Je soutiens que la poursuite d’un tel biais d’engagement a été rendue possible par les gouvernements qui ont dépeint de manière persuasive l’épidémie de Corona comme une “incertitude potentielle” – une incertitude qu’aucune possibilité connue ne suffit à contrer, et qui exige donc une perspective distincte sur l’avenir et le présent. Son caractère unique est si écrasant qu’il justifie et légitime de nouvelles formes de surveillance de masse, de détention et de restrictions (Samimian-Darash, 2013).

Début mars 2021, la loi israélienne a exigé la présentation d’un laissez-passer vert comme condition préalable à l’entrée dans certaines entreprises et sphères publiques. Le droit à un laissez-passer vert était accordé aux Israéliens qui avaient été vaccinés avec deux doses de vaccin COVID-19, qui étaient guéris du COVID-19 ou qui participaient à un essai clinique pour le développement d’un vaccin en Israël.

Le laissez-passer vert a été justifié publiquement comme une mesure essentielle pour préserver la liberté de mouvement des personnes immunisées et pour promouvoir l’intérêt public en rouvrant les sphères d’activité économique, éducative et culturelle (Kamin-Friedman et Peled Raz, 2021). Kamin-Friedman et Peled-Raz s’exclament même que “bien que le Passeport Vert puisse ne pas être en corrélation avec l’établissement de la confiance ou la promotion de la solidarité, il est éthiquement vital d’envisager son application dans les circonstances israéliennes” (2021 : 3).

Pourtant, en août et septembre 2021, malgré cette politique, le nombre de cas continue de monter en flèche, avec plus de 7 000 nouveaux cas signalés chaque jour et environ 600 personnes hospitalisées dans un état grave à cause de la maladie. Et ce, bien que plus de 57 % des 9,3 millions de citoyens du pays aient reçu deux doses du vaccin Pfizer/BioNTech et que plus de 3 millions des 9,3 millions d’Israéliens aient reçu une troisième injection. En réponse, le gouvernement israélien a élargi son champ d’action pour empiéter sur presque tous les aspects de la vie.

Dès le 8 août, la politique du laissez-passer vert a été étendue aux écoles et aux universités, et adoptée volontairement par diverses organisations des secteurs public et privé (même les hôpitaux). Les employeurs ont rapidement usé de leurs prérogatives pour restreindre l’accès des employés non vaccinés à leur lieu de travail et, dans certains cas, pour les licencier.

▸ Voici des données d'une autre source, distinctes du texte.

theorem pin_keeps {z0 : State} (s : State) (r : Req) (h_s : Keeps z0 s) : Keeps z0 (State.pin s r) := by
  unfold State.pin
  try dsimp only
  with_reducible repeat' (first | assumption | apply gate_keeps | apply enterWide_keeps | intro _)

theorem execPin_keeps {z0 : State} (r : Req) (s : State) (h_s : Keeps z0 s) : KeepsX z0 (execPin r s) := by
  unfold execPin
  try dsimp only
  with_reducible repeat' (first | assumption | refine KeepsX.next ?_ | apply pin_keeps)

theorem execUnpin_keeps {z0 : State} (r : Req) (s : State) (h_s : Keeps z0 s) : KeepsX z0 (execUnpin r s) := by
  unfold execUnpin
  try dsimp only
  with_reducible repeat' (first | assumption | refine KeepsX.next ?_ | apply pin_keeps)

theorem swap_keeps {z0 : State} (s : State) (r : Req) (h_s : Keeps z0 s) : Keeps z0 (State.swap s r) := by
  unfold State.swap
  try dsimp only
  with_reducible repeat' (first | assumption | apply gate_keeps | apply enterWide_keeps | intro _)

theorem execSwapOut_keeps {z0 : State} (r : Req) (s : State) (h_s : Keeps z0 s) : KeepsX z0 (execSwapOut r s) := by
  unfold execSwapOut
  try dsimp only
  with_reducible repeat' (first | assumption | refine KeepsX.next ?_ | apply swap_keeps)

theorem execSwapIn_keeps {z0 : State} (r : Req) (s : State) (h_s : Keeps z0 s) : KeepsX z0 (execSwapIn r s) := by
  unfold execSwapIn
  try dsimp only
  with_reducible repeat' (first | assumption | refine KeepsX.next ?_ | apply swap_keeps)

theorem execFlush_keeps {z0 : State} (r : Req) (s : State) (h_s : Keeps z0 s) : KeepsX z0 (execFlush r s) := by
  unfold execFlush
  try dsimp only
  with_reducible repeat' (first | assumption | refine KeepsX.next ?_ | apply swap_keeps)

theorem preEmption_keeps {z0 : State} (s : State) (h_s : Keeps z0 s) : Keeps z0 (State.preEmption s) := by
  unfold State.preEmption
  try dsimp only
  with_reducible repeat' (first | assumption | refine Keeps.ite ?_ ?_ | refine Keeps.fold _ ?_ (fun _ _ _ => ?_) | apply startSpill_keeps | apply bump_keeps | apply arrive_keeps | refine Keeps.ofE (by assumption) ?_ | split)

theorem execPreEmption_keeps {z0 : State} (s : State) (h_s : Keeps z0 s) : KeepsX z0 (execPreEmption s) := by
  unfold execPreEmption
  try dsimp only
  with_reducible repeat' (first | assumption | refine KeepsX.next ?_ | apply preEmption_keeps)

theorem demotion_keeps {z0 : State} (s : State) (h_s : Keeps z0 s) : Keeps z0 (State.demotion s) := by
  unfold State.demotion
  try dsimp only
  with_reducible repeat' (first | assumption | refine Keeps.ite ?_ ?_ | refine Keeps.fold _ ?_ (fun _ _ _ => ?_) | apply startFlush_keeps | apply arrive_keeps | refine Keeps.ofE (by assumption) ?_ | split)

theorem execDemotion_keeps {z0 : State} (s : State) (h_s : Keeps z0 s) : KeepsX z0 (execDemotion s) := by
  unfold execDemotion
  try dsimp only
  with_reducible repeat' (first | assumption | refine KeepsX.next ?_ | apply demotion_keeps)

theorem execSweepCandidates_keeps {z0 : State} (s : State) (h_s : Keeps z0 s) : KeepsX z0 (execSweepCandidates s) := by
  unfold execSweepCandidates
  try dsimp only
  with_reducible repeat' (first | assumption | refine KeepsX.next ?_ | apply startSweep_keeps)

theorem execSweepAllPinned_keeps {z0 : State} (s : State) (h_s : Keeps z0 s) : KeepsX z0 (execSweepAllPinned s) := by
  unfold execSweepAllPinned
  try dsimp only
  with_reducible repeat' (first | assumption | refine KeepsX.next ?_ | apply startSweep_keeps)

Le 30 septembre, les détenteurs de passeports vaccinaux israéliens ont reçu l’ordre de recevoir une troisième dose du vaccin Pfizer -BioNTech, ou de perdre leur laissez-passer vert qui leur permettait de jouir de libertés essentielles et fondamentales. En septembre 2021, le ministère israélien de la santé a confirmé que des cas se déclaraient tant dans les populations vaccinées que non vaccinées. Les résultats israéliens ont également confirmé que la capacité du vaccin Pfizer à prévenir les maladies graves et les hospitalisations s’amenuise au fil du temps, tout comme la protection du vaccin contre les maladies légères et modérées.

Malgré cela, ce n’est que le 11 février que le Premier ministre Naftali Bennett a annoncé la fin du programme, ironiquement alors que les nouvelles infections au COVID-19 restaient élevées.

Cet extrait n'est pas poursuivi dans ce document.